**Instructions to follow:** Your task is to output every record exactly as it is given.

**Given records:**
-- ==== Sys2Proof/Laws/Exec.lean ====
section
/-! SUPPORT. Everything an executed command can do, said once: rejected, a buffer command performed, or a frame started. -/

namespace Sys2Proof.Machine

/-- If a command answers a next state, it was rejected with only `RESULT` written, or it was a buffer command that wrote the
buffer (kept canonical and in the address space) and `OK`, or it was TRANSMIT and a frame starts. -/
theorem exec_cases {i : Instr} {s t : State} (h : exec i s = .next t) :
    (commandResult s.cfg (.command i) = .invalidArg ∧ t = s.setResult .invalidArg) ∨
    (isBufferCommand i = true ∧ commandResult s.cfg (.command i) = .ok ∧
      ∃ m : Memory, t = (s.setBuf m).setResult .ok ∧ (s.buf.wf → m.wf) ∧
        (Memory.within s.cfg.nbytes s.buf → Memory.within s.cfg.nbytes m)) ∨
    (i = .transmit true ∧ 0 < s.cfg.nbytes ∧
      t = (startBit 0 7 ((s.buf.readByte 0).getLsbD 7) s).setResult .ok) := by
  cases i with
  | clear p =>
    cases p
    · exact .inl ⟨rfl, by simpa [exec, execClear_false] using h.symm⟩
    · refine .inr (.inl ⟨rfl, rfl, _, by simpa [exec, execClear_true] using h.symm, fun hw => Memory.zeroBytes_wf hw _,
        fun hw => Memory.zeroBytes_within hw le_rfl⟩)
  | setcolor p r g b pos =>
    by_cases hv : setcolorArgsValid s.cfg p pos = true
    · have hv' := setcolorArgsValid_eq_true.mp hv
      rw [exec, execSetcolor_of_valid r g b hv] at h
      refine .inr (.inl ⟨rfl, if_pos hv', _, by simpa using h.symm, fun hw => writeTriplet_wf hw _ _ _ _,
        fun hw => writeTriplet_within hw hv'.2 _ _ _⟩)
    · rw [exec, execSetcolor_of_invalid r g b hv] at h
      exact .inl ⟨if_neg (mt setcolorArgsValid_eq_true.mpr hv), by simpa using h.symm⟩
  | setrange p r g b a e =>
    by_cases hv : setrangeArgsValid s.cfg p a e = true
    · have hv' := setrangeArgsValid_eq_true.mp hv
      rw [exec, execSetrange_of_valid r g b hv] at h
      refine .inr (.inl ⟨rfl, if_pos hv', _, by simpa using h.symm, fun hw => writeSpan_wf hw _ _ _ _ _,
        fun hw => writeSpan_within hw ?_ _ _ _⟩)
      simp only [spanLo, spanCount]
      omega
    · rw [exec, execSetrange_of_invalid r g b hv] at h
      exact .inl ⟨if_neg (mt setrangeArgsValid_eq_true.mpr hv), by simpa using h.symm⟩
  | transmit p =>
    cases p
    · exact .inl ⟨rfl, by simpa [exec, execTransmit_false] using h.symm⟩
    · by_cases hn : 0 < s.cfg.nbytes
      · rw [exec, execTransmit_true hn] at h
        exact .inr (.inr ⟨rfl, hn, by simpa using h.symm⟩)
      · simp [exec, execTransmit, State.bufBit?, hn] at h

/-- No command touches the parameters or the inputs. -/
theorem exec_keeps_cfg_inputs {i : Instr} {s t : State} (h : exec i s = .next t) :
    t.cfg = s.cfg ∧ t.inputs = s.inputs := by
  obtain ⟨-, rfl⟩ | ⟨-, -, m, rfl, -, -⟩ | ⟨-, -, rfl⟩ := exec_cases h <;> exact ⟨rfl, rfl⟩

/-- The sequencer's steps keep the parameters, the inputs, the buffer and `RESULT`. -/
theorem stepHigh_keeps (s : State) :
    (stepHigh s).cfg = s.cfg ∧ (stepHigh s).inputs = s.inputs ∧ (stepHigh s).buf = s.buf ∧
      (stepHigh s).result = s.result := by
  obtain ⟨-, h⟩ | ⟨-, h⟩ := stepHigh_cases s <;> rw [h] <;> exact ⟨rfl, rfl, rfl, rfl⟩

theorem stepGap_keeps (s : State) :
    (stepGap s).cfg = s.cfg ∧ (stepGap s).inputs = s.inputs ∧ (stepGap s).buf = s.buf ∧
      (stepGap s).result = s.result := by
  obtain ⟨-, h⟩ | ⟨-, h⟩ := stepGap_cases s <;> rw [h] <;> exact ⟨rfl, rfl, rfl, rfl⟩

theorem stepLow_keeps {s t : State} (h : stepLow s = .next t) :
    t.cfg = s.cfg ∧ t.inputs = s.inputs ∧ t.buf = s.buf ∧ t.result = s.result := by
  obtain ⟨-, h'⟩ | ⟨-, -, h'⟩ | ⟨-, -, nb, nk, -, ⟨-, h'⟩ | ⟨-, h'⟩⟩ := stepLow_cases s <;> rw [h'] at h
  · cases h; exact ⟨rfl, rfl, rfl, rfl⟩
  · cases h; exact ⟨rfl, rfl, rfl, rfl⟩
  · cases h; exact ⟨rfl, rfl, rfl, rfl⟩
  · exact absurd h (by simp)

end Sys2Proof.Machine
end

**Exercise solution:**
-- ==== Sys2Proof/Laws/Exec.lean ====
section
/-! SUPPORT. Everything an executed command can do, said once: rejected, a buffer command performed, or a frame started. -/

namespace Sys2Proof.Machine

/-- If a command answers a next state, it was rejected with only `RESULT` written, or it was a buffer command that wrote the
buffer (kept canonical and in the address space) and `OK`, or it was TRANSMIT and a frame starts. -/
theorem exec_cases {i : Instr} {s t : State} (h : exec i s = .next t) :
    (commandResult s.cfg (.command i) = .invalidArg ∧ t = s.setResult .invalidArg) ∨
    (isBufferCommand i = true ∧ commandResult s.cfg (.command i) = .ok ∧
      ∃ m : Memory, t = (s.setBuf m).setResult .ok ∧ (s.buf.wf → m.wf) ∧
        (Memory.within s.cfg.nbytes s.buf → Memory.within s.cfg.nbytes m)) ∨
    (i = .transmit true ∧ 0 < s.cfg.nbytes ∧
      t = (startBit 0 7 ((s.buf.readByte 0).getLsbD 7) s).setResult .ok) := by
  cases i with
  | clear p =>
    cases p
    · exact .inl ⟨rfl, by simpa [exec, execClear_false] using h.symm⟩
    · refine .inr (.inl ⟨rfl, rfl, _, by simpa [exec, execClear_true] using h.symm, fun hw => Memory.zeroBytes_wf hw _,
        fun hw => Memory.zeroBytes_within hw le_rfl⟩)
  | setcolor p r g b pos =>
    by_cases hv : setcolorArgsValid s.cfg p pos = true
    · have hv' := setcolorArgsValid_eq_true.mp hv
      rw [exec, execSetcolor_of_valid r g b hv] at h
      refine .inr (.inl ⟨rfl, if_pos hv', _, by simpa using h.symm, fun hw => writeTriplet_wf hw _ _ _ _,
        fun hw => writeTriplet_within hw hv'.2 _ _ _⟩)
    · rw [exec, execSetcolor_of_invalid r g b hv] at h
      exact .inl ⟨if_neg (mt setcolorArgsValid_eq_true.mpr hv), by simpa using h.symm⟩
  | setrange p r g b a e =>
    by_cases hv : setrangeArgsValid s.cfg p a e = true
    · have hv' := setrangeArgsValid_eq_true.mp hv
      rw [exec, execSetrange_of_valid r g b hv] at h
      refine .inr (.inl ⟨rfl, if_pos hv', _, by simpa using h.symm, fun hw => writeSpan_wf hw _ _ _ _ _,
        fun hw => writeSpan_within hw ?_ _ _ _⟩)
      simp only [spanLo, spanCount]
      omega
    · rw [exec, execSetrange_of_invalid r g b hv] at h
      exact .inl ⟨if_neg (mt setrangeArgsValid_eq_true.mpr hv), by simpa using h.symm⟩
  | transmit p =>
    cases p
    · exact .inl ⟨rfl, by simpa [exec, execTransmit_false] using h.symm⟩
    · by_cases hn : 0 < s.cfg.nbytes
      · rw [exec, execTransmit_true hn] at h
        exact .inr (.inr ⟨rfl, hn, by simpa using h.symm⟩)
      · simp [exec, execTransmit, State.bufBit?, hn] at h

/-- No command touches the parameters or the inputs. -/
theorem exec_keeps_cfg_inputs {i : Instr} {s t : State} (h : exec i s = .next t) :
    t.cfg = s.cfg ∧ t.inputs = s.inputs := by
  obtain ⟨-, rfl⟩ | ⟨-, -, m, rfl, -, -⟩ | ⟨-, -, rfl⟩ := exec_cases h <;> exact ⟨rfl, rfl⟩

/-- The sequencer's steps keep the parameters, the inputs, the buffer and `RESULT`. -/
theorem stepHigh_keeps (s : State) :
    (stepHigh s).cfg = s.cfg ∧ (stepHigh s).inputs = s.inputs ∧ (stepHigh s).buf = s.buf ∧
      (stepHigh s).result = s.result := by
  obtain ⟨-, h⟩ | ⟨-, h⟩ := stepHigh_cases s <;> rw [h] <;> exact ⟨rfl, rfl, rfl, rfl⟩

theorem stepGap_keeps (s : State) :
    (stepGap s).cfg = s.cfg ∧ (stepGap s).inputs = s.inputs ∧ (stepGap s).buf = s.buf ∧
      (stepGap s).result = s.result := by
  obtain ⟨-, h⟩ | ⟨-, h⟩ := stepGap_cases s <;> rw [h] <;> exact ⟨rfl, rfl, rfl, rfl⟩

theorem stepLow_keeps {s t : State} (h : stepLow s = .next t) :
    t.cfg = s.cfg ∧ t.inputs = s.inputs ∧ t.buf = s.buf ∧ t.result = s.result := by
  obtain ⟨-, h'⟩ | ⟨-, -, h'⟩ | ⟨-, -, nb, nk, -, ⟨-, h'⟩ | ⟨-, h'⟩⟩ := stepLow_cases s <;> rw [h'] at h
  · cases h; exact ⟨rfl, rfl, rfl, rfl⟩
  · cases h; exact ⟨rfl, rfl, rfl, rfl⟩
  · cases h; exact ⟨rfl, rfl, rfl, rfl⟩
  · exact absurd h (by simp)

end Sys2Proof.Machine
end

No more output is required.